It is imperative to study the incompatibility between the chosen excipients and drug as interactions between them may hamper the therapeutic efficacy of active ingredient.⁴¹ Drug-excipients compatibility was studied using differential scanning calorimetry (DSC) analysis. Any appearance of extra peaks in the DSC curves indicates the possible drug-excipient interaction leading to drug-excipient incompatibility. The endotherm for gemcitabine was retained in DSC curves of all the drug-excipient mixtures indicating the absence of incompatibility (Fig. S8†). Sharp endothermic melting peak was observed for pure gemcitabine at 274 °C. High intensity endothermic peaks at 56.8 °C and 74 °C correspond to F-127 and GMS, respectively, demonstrating their crystalline nature. PVCL exhibited broad endothermic peak at 62 °C indicating the irregular arrangement of the polymeric chains. Soy lecithin shows melting point at 236 °C, however in the physical mixture of soy lecithin and gemcitabine the endothermic peak of soy lecithin was found to have shifted to 185 °C that signifies the interactions between soy lecithin and gemcitabine. Physical mixture of gemcitabine and F-127 as well as FA-F127 did not show any significant change in the drug peak shape or position indicating the absence of interaction of the drug with the stabilizers. Broadening and shifting of the peak of drug was observed in the physical mixtures of the drug with GMS, PVCL and soy lecithin. However, additional peaks corresponding to interactions between drug and excipients were not observed suggesting probable molecular rearrangements in the physical mixtures rather than formation of new chemical bonds.
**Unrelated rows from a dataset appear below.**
-- ==== Sys2Proof/Laws/StillBoot.lean ====
section
/-! SUPPORT. What each operation of boot, reset and the remaining events may do to the state: one lemma per operation, in the
terms of Sys2Proof/Laws/Keeps.lean. -/

set_option Elab.async false

namespace Sys2Proof.Machine

variable {s₀ s t u : State}

/-! ### Boot -/

theorem Still.setBootRec {b} (h : Still s₀ s) (hp : b.pinLow = s.boot.pinLow := by rfl)
    (hr : b.railBad = s.boot.railBad := by rfl) : Still s₀ (s.setBootRec b) := .upd h (hp := hp) (hr := hr)
theorem Keeps.setBootRec {b} (h : Keeps s₀ s) : Keeps s₀ (s.setBootRec b) := .upd h

theorem Still.setRegList {step a l} (h : Still s₀ s) : Still s₀ (s.setRegList step a l) := by
  induction l generalizing s a with
  | nil => exact h
  | cons v r ih => exact ih h.setReg

theorem Still.copyOtp {o} (h : Still s₀ s) : Still s₀ (s.copyOtp o) := by
  unfold State.copyOtp
  extract_lets x0 x1 x2 x3 x4 x5 x6 x7
  have e8 : Still s₀ x2 := h.setBootRec
  have e9 : Still s₀ x3 := .fold (fun t _ => (Still.refl t).copyFactory) e8 _
  have e10 : Still s₀ x4 := e9.setReg.setReg
  have e11 : Still s₀ x5 := e10.setRegList
  have e12 : Still s₀ x6 := e11.setRegList.setRegList
  have e13 : Still s₀ x7 := e12.p
  clear_value x2 x3 x4 x5 x6 x7
  exact e13.setPair.p

theorem Still.otpDone {ok o} (h : Still s₀ s) : Still s₀ (s.otpDone ok o) := by
  unfold State.otpDone
  refine .ite ?_ ?_
  · extract_lets x0
    have e1 : Still s₀ x0 := h.p.pb
    clear_value x0
    exact .ite e1.copyOtp.setBoot e1.bootFail
  · exact h

theorem Still.flashFound {found jedec log2 a4} (h : Still s₀ s) : Still s₀ (s.flashFound found jedec log2 a4) := by
  unfold State.flashFound
  refine .ite ?_ ?_
  · refine .ite ?_ ?_
    · exact h.setRegN.bootFail
    · extract_lets x0 x1 x2 x3 x4 x5
      have e6 : Still s₀ x0 := h.p.p
      have e7 : Still s₀ x2 := e6.setRegN.setRegN
      have e8 : Still s₀ x4 := e7.setBootRec
      clear_value x0 x2 x4
      exact .ite e8.writeWord.setBoot.bootClocksReady (.ite e6.bootFailCrc e6.bootFail)
  · exact h

theorem Still.clockTimeout (h : Still s₀ s) : Still s₀ s.clockTimeout := by
  unfold State.clockTimeout
  exact .ite h.bootFail h

theorem Still.packVerify {pack} (h : Still s₀ s) : Still s₀ (s.packVerify pack) := by
  unfold State.packVerify
  refine .ite ?_ ?_
  · split
    · exact h.setBootRec.setBoot
    · exact .ite h.bootFailCrc h.bootFail
  · exact h

theorem Still.packWrite {again} (h : Still s₀ s) : Still s₀ (s.packWrite again) := by
  unfold State.packWrite
  refine .ite ?_ ?_
  · split
    · extract_lets x0 x1 x2
      have e3 : Still s₀ x2 := h.setBootRec.p
      clear_value x2
      exact e3.access
    · exact h
  · exact h

theorem Still.packWait (h : Still s₀ s) : Still s₀ s.packWait := by
  unfold State.packWait
  refine .ite ?_ ?_
  · split
    · exact h.setBootRec
    · exact h
  · exact h

theorem Still.packDone {mismatch} (h : Still s₀ s) : Still s₀ (s.packDone mismatch) := by
  unfold State.packDone
  refine .ite ?_ ?_
  · refine .ite ?_ ?_
    · split
      · exact h.p.bootFail
      · exact h
    · exact .ite h.setBootRec.setBoot.bootDramReady h
  · exact h

/-! ### Events -/

theorem Still.stepEffects {d} (h : Still s₀ s) : Still s₀ (s.stepEffects d) := by
  unfold State.stepEffects
  extract_lets x0 x1
  have e2 : Still s₀ x0 := h.breakFit.refStep.outputsStep.ptpStep.tdcStep
  clear_value x0
  exact .ite e2.setHld e2

theorem Keeps.stepApply (h : Keeps s₀ s) : Keeps s₀ s.stepApply := by
  unfold State.stepApply
  refine .ite ?_ ?_
  · extract_lets x0
    have e1 : Keeps s₀ x0 := h.applySteps
    clear_value x0
    exact (e1.andThen (Still.refl _).stepEffects)
  · exact h

theorem Keeps.tick {u0 u1 u2} (h : Keeps s₀ s) : Keeps s₀ (s.tick u0 u1 u2) := by
  unfold State.tick
  exact .ite ((h.andThen (Still.refl _).steerTick).tickWith.andThen (Still.refl _).outputsTick) h

theorem Still.second (h : Still s₀ s) : Still s₀ s.second := by
  unfold State.second
  exact .ite h.secondEvent.giveStart h

theorem Keeps.updateTick (h : Keeps s₀ s) : Keeps s₀ s.updateTick := by
  unfold State.updateTick
  exact (h.stepApply.andThen (Still.refl _).updateApply)

theorem Still.ungateLoop {l} (h : Still s₀ s) : Still s₀ (s.ungateLoop l) := by
  unfold State.ungateLoop
  exact Still.resumeHeld (.fold (fun t _ => .ite (Still.refl t).ungate (Still.refl t)) h _)

theorem Still.dramWakes (h : Still s₀ s) : Still s₀ s.dramWakes := by
  unfold State.dramWakes
  exact h.p

theorem Still.showLoopLock {l} (h : Still s₀ s) : Still s₀ (s.showLoopLock l) := by
  unfold State.showLoopLock
  split
  · exact h.setLane
  · exact h.p.p
  · exact h.p.p
  · exact h.p.p
  · exact h.p.p

theorem Still.pllLock {l} (h : Still s₀ s) : Still s₀ (s.pllLock l) := by
  unfold State.pllLock
  refine .ite ?_ ?_
  · exact h
  · extract_lets x0 x1 x2 x3
    have e4 : Still s₀ x0 := h.showLoopLock
    have e5 : Still s₀ x2 := e4.setSyn.ungateLoop
    have e6 : Still s₀ x3 := .ite e4.setSyn.raw (.ite e5.dramWakes.spillShow e5)
    clear_value x0 x2 x3
    exact e6.bootClocksReady

theorem Still.pllLoss {l cause sent} (h : Still s₀ s) : Still s₀ (s.pllLoss l cause sent) := by
  unfold State.pllLoss
  split
  · exact h.laneUnlock
  · exact h.loopLoss

theorem Still.domainGated {d} (h : Still s₀ s) : Still s₀ (s.domainGated d) := by
  unfold State.domainGated
  exact .ite h.gate h

theorem Keeps.timescaleResumes {cycles} (h : Keeps s₀ s) : Keeps s₀ (s.timescaleResumes cycles) := by
  unfold State.timescaleResumes
  extract_lets x0 x1 x2
  have e3 : Keeps s₀ x1 := (h.andThen (Still.refl _).steerTick).bridge
  have e4 : Keeps s₀ x2 := (((e3.andThen (Still.refl _).hldSeconds).andThen (Still.refl _).tdcGap).andThen (Still.refl _).herdRestart)
  clear_value x1 x2
  exact (Keeps.andThen (.fold (fun t _ => (((Keeps.refl t).andThen (Still.refl _).pdGap).andThen (Still.refl _).tightEval)) e4 _) (Still.refl _).guyPdGap)

theorem Keeps.loopSettled {l cycles} (h : Keeps s₀ s) : Keeps s₀ (s.loopSettled l cycles) := by
  unfold State.loopSettled
  refine .ite ?_ ?_
  · extract_lets x0 x1 x2 x3 x4 x5 x6 x7
    have e8 : Keeps s₀ x3 := (h.andThen (Still.refl _).setSyn)
    have e9 : Keeps s₀ x4 := .fold (fun t _ => .ite ((Keeps.refl t).andThen (Still.refl _).ungate) (Keeps.refl t)) e8 _
    have e10 : Keeps s₀ x5 := .ite e9.timescaleResumes (.ite ((e9.andThen (Still.refl _).judgeEnds).andThen (Still.refl _).herdRestart) e9)
    have e11 : Keeps s₀ x7 := .ite (e10.andThen (Still.refl _).setSyn) (.ite ((e10.andThen (Still.refl _).dramWakes).andThen (Still.refl _).spillShow) e10)
    clear_value x3 x4 x5 x7
    exact (e11.andThen (Still.refl _).resumeHeld)
  · exact h

theorem Still.outputSettled {n} (h : Still s₀ s) : Still s₀ (s.outputSettled n) := by
  unfold State.outputSettled
  exact .ite h.setOutRun h

theorem Keeps.settleExpiry {what} (h : Keeps s₀ s) : Keeps s₀ (s.settleExpiry what) := by
  unfold State.settleExpiry
  split
  · exact h.loopSettled
  · exact (h.andThen (Still.refl _).outputSettled)

theorem Still.esmcRx {n b} (h : Still s₀ s) : Still s₀ (s.esmcRx n b) := by
  unfold State.esmcRx
  refine .ite ?_ ?_
  · extract_lets x0
    exact .ite h.setPortQl h
  · exact h

theorem Still.esmcTimeout {n} (h : Still s₀ s) : Still s₀ (s.esmcTimeout n) := by
  unfold State.esmcTimeout
  exact h.setPortQl

theorem Still.esmcEvent {n} (h : Still s₀ s) : Still s₀ (s.esmcEvent n) := by
  unfold State.esmcEvent
  extract_lets x0
  exact .ite h h.sendEsmc

theorem Still.activityEnd {k} (h : Still s₀ s) : Still s₀ (s.activityEnd k) := by
  unfold State.activityEnd
  exact .ite h.clearEdges.activity h.activity

theorem Still.gateEnd {k y} (h : Still s₀ s) : Still s₀ (s.gateEnd k y) := .ite h.ptpGate_snd.freqGate h.freqGate

theorem Still.selectorDecision {err rate} (h : Still s₀ s) : Still s₀ (s.selectorDecision err rate) := by
  unfold State.selectorDecision
  exact h.selDecide.servoSteer

theorem Still.fitIntervalEnd (h : Still s₀ s) : Still s₀ s.fitIntervalEnd := by
  unfold State.fitIntervalEnd
  exact h.fitEnd.afterModel

theorem Still.qualLost {bin} (h : Still s₀ s) : Still s₀ (s.qualLost bin) := by
  unfold State.qualLost
  extract_lets x0 x1
  have e2 : Still s₀ x0 := h.showTempOut
  clear_value x0
  exact .ite e2.loseQual.formCond e2

theorem Still.emberResync {periodic} (h : Still s₀ s) : Still s₀ (s.emberResync periodic) := by
  unfold State.emberResync
  exact .ite h.resync h

theorem Still.pauseRx {_port _frame} (h : Still s₀ s) : Still s₀ (s.pauseRx _port _frame) := by
  unfold State.pauseRx
  exact h

theorem Still.detectorSample {n tx raw} (h : Still s₀ s) : Still s₀ (s.detectorSample n tx raw) := by
  unfold State.detectorSample
  exact .ite h.pdSample.tightEval h.guyPdSample

theorem Still.claimAnnounce (h : Still s₀ s) : Still s₀ s.claimAnnounce := by
  unfold State.claimAnnounce
  exact .fold (fun t _ => .ite (Still.refl t) (Still.refl t).announceTx) h _

theorem Still.writeRdCount {n} (h : Still s₀ s) : Still s₀ (s.writeRdCount n) := by
  unfold State.writeRdCount
  exact h.hostWrite.hostWrite

theorem Still.eventEdge {e rise code since hold} (h : Still s₀ s) : Still s₀ (s.eventEdge e rise code since hold) := by
  unfold State.eventEdge
  exact h.tdcEdge

theorem Still.laneLol {l b} (h : Still s₀ s) : Still s₀ (s.laneLol l b) := by
  unfold State.laneLol
  exact .ite h.laneDetect h

theorem Keeps.guyTake {a1 m} (h : Keeps s₀ s) : Keeps s₀ (s.guyTake a1 m) := by
  unfold State.guyTake
  split
  · exact (h.andThen (Still.refl _).claimRx)
  · exact (h.andThen (Still.refl _).heartbeatRx)
  · exact (h.andThen (Still.refl _).timeRx)
  · exact (h.andThen (Still.refl _).commitRx)
  · exact h.mirrorRx
  · exact h.ckptRx
  · exact h

theorem Keeps.streamRead {a1 l} (h : Keeps s₀ s) : Keeps s₀ (s.streamRead a1 l) := by
  unfold State.streamRead
  extract_lets x0 x1 x2 x3 x4 x5
  have e6 : Keeps s₀ x4 := (h.andThen (Still.refl _).setGuy)
  have e7 : Keeps s₀ x5 := by
    unfold x5
    split
    · exact e6
    · exact .fold (fun t _ => (Keeps.refl t).guyTake) e6.guyTake _
  clear_value x4 x5
  exact .ite (e7.andThen (Still.refl _).streamError) e7

theorem Keeps.rowRx {lanes block a3} (h : Keeps s₀ s) : Keeps s₀ (s.rowRx lanes block a3) := by
  unfold State.rowRx
  split
  · exact (h.andThen (Still.refl _).streamError)
  · split
    · exact h.streamRead
    · exact h

theorem Keeps.streamBad {bad} (h : Keeps s₀ s) : Keeps s₀ (s.streamBad bad) := by
  unfold State.streamBad
  refine .ite ?_ ?_
  · split
    · exact .ite (h.andThen (Still.refl _).streamError) h
    · exact h.rowRx
  · exact h

theorem Still.claimWire {f} (h : Still s₀ s) : Still s₀ (s.claimWire f) := by
  unfold State.claimWire
  extract_lets x0 x1 x2
  have e3 : Still s₀ x2 := .ite h.pinReversed h
  clear_value x2
  exact e3.wireRx

theorem Still.cutShort {n} (h : Still s₀ s) : Still s₀ (s.cutShort n) := by
  unfold State.cutShort
  extract_lets x0 x1
  split
  · exact h.emit.emit.drawn
  · exact .ite h.emit.drawn h

theorem Still.quiet (h : Still s₀ s) : Still s₀ s.quiet := by
  unfold State.quiet
  extract_lets x0 x1
  have e2 : Still s₀ x0 := .fold (fun t _ => (Still.refl t).cutShort) h _
  have e3 : Still s₀ x1 := .fold (fun t _ => .ite (Still.refl t).emitEdges (Still.refl t)) e2 _
  clear_value x0 x1
  exact e3.emit

theorem regsOk_kept (l : List Nat) (t : State) (h : t.regsOk) : (l.foldl (fun (t : State) a => t.setReg a (s.reg a)) t).regsOk := by
  induction l generalizing t with
  | nil => exact h
  | cons a r ih => exact ih _ (State.regsOk_setReg h a _)

theorem regsOk_clear {a f v} (h : t.regsOk) : (t.p a f v).regsOk := (Still.refl t).p.regs h

theorem regsOk_bare : State.regsOk { State.reset with regs := [] } := by
  unfold State.regsOk Tbl.wf
  rw [Tbl.wfFrom]

theorem Keeps.toReset (h : Keeps s₀ s) : Keeps s₀ s.toReset := by
  have q : Still s s.quiet := (Still.refl s).quiet
  obtain ⟨⟨-, -, -, -, -, o, f⟩, -⟩ := q
  generalize e : s.quiet = z at o f
  unfold State.toReset
  rw [e]
  refine h.trans ⟨fun _ => ?_, id, fun _ => Nat.zero_le 32, fun _ => Nat.zero_le 4096, rfl, o, f⟩
  show Tbl.wf regReset _ = true
  exact regsOk_clear (regsOk_kept keptRegs { State.reset with regs := [] } regsOk_bare)

theorem Keeps.resetAssert (h : Keeps s₀ s) : Keeps s₀ s.resetAssert :=
  (Keeps.toReset (.upd h)).andThen (Still.refl _).p

theorem Keeps.resetRelease {straps} (h : Keeps s₀ s) : Keeps s₀ (s.resetRelease straps) := by
  unfold State.resetRelease
  exact .ite h.upd h

theorem Keeps.railFault {a} (h : Keeps s₀ s) : Keeps s₀ (s.railFault a) :=
  (Keeps.toReset (.upd h)).andThen (Still.refl _).p

theorem Keeps.railRecovery (h : Keeps s₀ s) : Keeps s₀ s.railRecovery := by
  unfold State.railRecovery
  exact .ite h.upd h

theorem Keeps.powerLoss (h : Keeps s₀ s) : Keeps s₀ s.powerLoss := by
  unfold State.powerLoss
  refine .ite ?_ ?_
  · extract_lets x0 x1
    have e2 : Keeps s₀ x0 := (h.andThen (Still.refl _).storeFailTime)
    clear_value x0
    exact e2.upd.toReset
  · exact h

theorem Still.powerUp (h : Still s₀ s) : Still s₀ s.powerUp := by
  unfold State.powerUp
  exact .ite h h.upd.setReg

theorem Still.emberLow (h : Still s₀ s) : Still s₀ s.emberLow := by
  unfold State.emberLow
  exact .ite h h.emberLost

theorem Still.emberStart (h : Still s₀ s) : Still s₀ s.emberStart := by
  unfold State.emberStart
  exact .ite h h.emberCold.setHld

theorem Still.enterRun (h : Still s₀ s) : Still s₀ s.enterRun := by
  unfold State.enterRun
  extract_lets x0 x1
  have e2 : Still s₀ x0 := h.setBoot.raw.setRegN
  have e3 : Still s₀ x1 := e2.guyMarkers
  clear_value x0 x1
  exact .ite e3 e3.setWire

theorem Keeps.seedEdge (h : Keeps s₀ s) : Keeps s₀ s.seedEdge := by
  unfold State.seedEdge
  refine .ite ?_ ?_
  · extract_lets x0 x1
    have e2 : Keeps s₀ x0 := h.seed
    have e3 : Keeps s₀ x1 := .ite e2 (e2.andThen (Still.refl _).stepEffects)
    clear_value x0 x1
    exact (e3.andThen (Still.refl _).enterRun)
  · exact h

theorem Still.emberClock (h : Still s₀ s) : Still s₀ s.emberClock := by
  unfold State.emberClock
  extract_lets x0 x1 x2 x3 x4
  have e5 : Still s₀ x4 := h.setHld
  clear_value x4
  exact .ite h.setHld (.ite e5.setEmberTime e5.setEmberTime)

theorem Still.coreClocks {n} (h : Still s₀ s) : Still s₀ (s.coreClocks n) := by
  unfold State.coreClocks
  extract_lets x0 x1 x2 x3
  have e4 : Still s₀ x0 := .ite (.fold (fun t _ => (Still.refl t).pmcAdd) h _) h
  have e5 : Still s₀ x2 := .fold (fun t _ => .ite (Still.refl t).pmc.pmc (Still.refl t).pmc) e4 _
  have e6 : Still s₀ x3 := .ite e5.pmc e5
  clear_value x0 x2 x3
  exact .ite e6.pmc e6

theorem Still.idle (h : Still s₀ s) : Still s₀ s.idle := by
  unfold State.idle
  extract_lets x0 x1 x2
  have e3 : Still s₀ x0 := h.emberClock
  have e4 : Still s₀ x1 := e3.upd
  clear_value x0 x1
  exact .ite e3 (.ite e4.upd.coreClocks e4)

end Sys2Proof.Machine
end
Preparation and optimization of formulation

Solid lipid nanoparticles (SLNs) have emerged as promising colloidal drug delivery systems owing to their interesting properties.⁴² Though SLNs have been investigated widely to deliver different classes of drugs such as anticancer drugs, Alzheimer's drugs, antimicrobial agents^43–45 efficiently at the target site, encapsulation of hydrophilic drugs in the SLNs still remains challenging because of insufficient affinity between the drug and lipid matrix.

Primarily, gemcitabine loaded SLNs were prepared by double emulsion method, which is a two step emulsification process that involves the use of lipids, surfactants, water and organic solvents. It has been reported that proper blend of the surfactants effectively reduces the particle size, polydispersity index (PDI) and increases the stability than a single surfactant.⁴⁶ Usually the blend comprises one surfactant with low hydrophilic lipophilic balance (HLB) to stabilize the W1/O primary emulsion and the other with high HLB to stabilize the O/W2 secondary emulsion. In the present study, soy lecithin was chosen as lipophilic surfactant to stabilize W1/O emulsion and F-127 was selected as hydrophilic surfactant to stabilize O/W2 emulsion.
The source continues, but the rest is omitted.